The governing equations for 3-D incompressible turbulence [37, 42] are as follows:

	$\displaystyle\frac{\partial u_{i}}{\partial x_{i}}$	$\displaystyle=0,$		(27)
	$\displaystyle\frac{\partial u_{i}}{\partial t}+\frac{\partial u_{i}u_{j}}{\partial x_{j}}=-$	$\displaystyle\frac{\partial p}{\partial x_{i}}+\nu\frac{\partial^{2}u_{i}}{\partial x_{j}x_{j}}+\mathcal{F}_{i},$		(27)

where $u_{i}$ is the velocity component in the $i^{th}$ direction, $p$ is the pressure, $\nu$ is the kinematic viscosity, and $\mathcal{F}_{i}$ is a large-scale forcing.

In LES, the governing equations are filtered to separate large-scale motion and SGS stress.
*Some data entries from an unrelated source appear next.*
-- ==== Sys2Proof/Machine/Fade.lean ====
section
/-! DEFINITION. Fades (R333). -/

namespace Sys2Proof.Machine

/-- n_out: 1 ms of D0 ticks, halves rounded up. -/
def nOut (rate : Nat) : Nat := (2 * rate + 1000) / 2000

/-- n_in: 5 ms of D0 ticks, halves rounded up. -/
def nIn (rate : Nat) : Nat := (10 * rate + 1000) / 2000

/-- floor(x × a / b) of a sample. -/
def scaleW (x : Word) (a b : Nat) : Word := BitVec.ofInt 32 (x.toInt * a / b)

/-- The value of one channel at the next tick of a fade. -/
def Fade.value (f : Fade) (ch : Nat) (live : Word) : Word :=
  match f.st with
  | .silent => 0
  | .full => live
  | .out j n => scaleW (SMap.get (fun _ => 0) f.from' ch) (n - (j + 1)) n
  | .fadeIn j n => scaleW live (j + 1) n

/-- Where the fade stands after one more tick. -/
def FadeSt.next : FadeSt → FadeSt
  | .out j n => if n ≤ j + 1 then .silent else .out (j + 1) n
  | .fadeIn j n => if n ≤ j + 1 then .full else .fadeIn (j + 1) n
  | f => f

/-- One tick of a fade over channels `chs` with live values. -/
def Fade.tick (f : Fade) (chs : List Nat) (live : Nat → Word) : Fade :=
  { f with st := f.st.next, outs := chs.foldl (fun m c => SMap.set (fun _ => 0) m c (f.value c (live c))) f.outs }

/-- A value delivered at the last tick. -/
def Fade.outAt (f : Fade) (c : Nat) : Word := SMap.get (fun _ => 0) f.outs c

/-- The object stops: a fade out from the values delivered last. -/
def Fade.stop (f : Fade) (rate : Nat) : Fade :=
  match f.st with
  | .silent => f
  | .out .. => f
  | _ => { f with st := .out 0 (nOut rate), from' := f.outs }

/-- The object starts: a fade in. -/
def Fade.start (f : Fade) (rate : Nat) : Fade := { f with st := .fadeIn 0 (nIn rate) }

/-- The object delivers 0 from now on. -/
def Fade.cut (f : Fade) : Fade := { f with st := .silent, outs := [] }

end Sys2Proof.Machine
end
By applying the filter operation to Eqn. (27), the filtered governing equations [43] become

	$\displaystyle\frac{\partial{\widetilde{u}}_{i}}{\partial x_{i}}$	$\displaystyle=0,$		(28)
	$\displaystyle\frac{\partial{\widetilde{u}}_{i}}{\partial t}+\frac{\partial{\widetilde{u}}_{i}{\widetilde{u}}_{j}}{\partial x_{j}}=-\frac{\partial\widetilde{p}}{\partial x_{i}}$	$\displaystyle-\frac{\partial\tau_{ij}}{\partial x_{j}}+\nu\frac{\partial^{2}{\widetilde{u}}_{i}}{\partial x_{j}x_{j}}+{\widetilde{\mathcal{F}}}_{i},$		(28)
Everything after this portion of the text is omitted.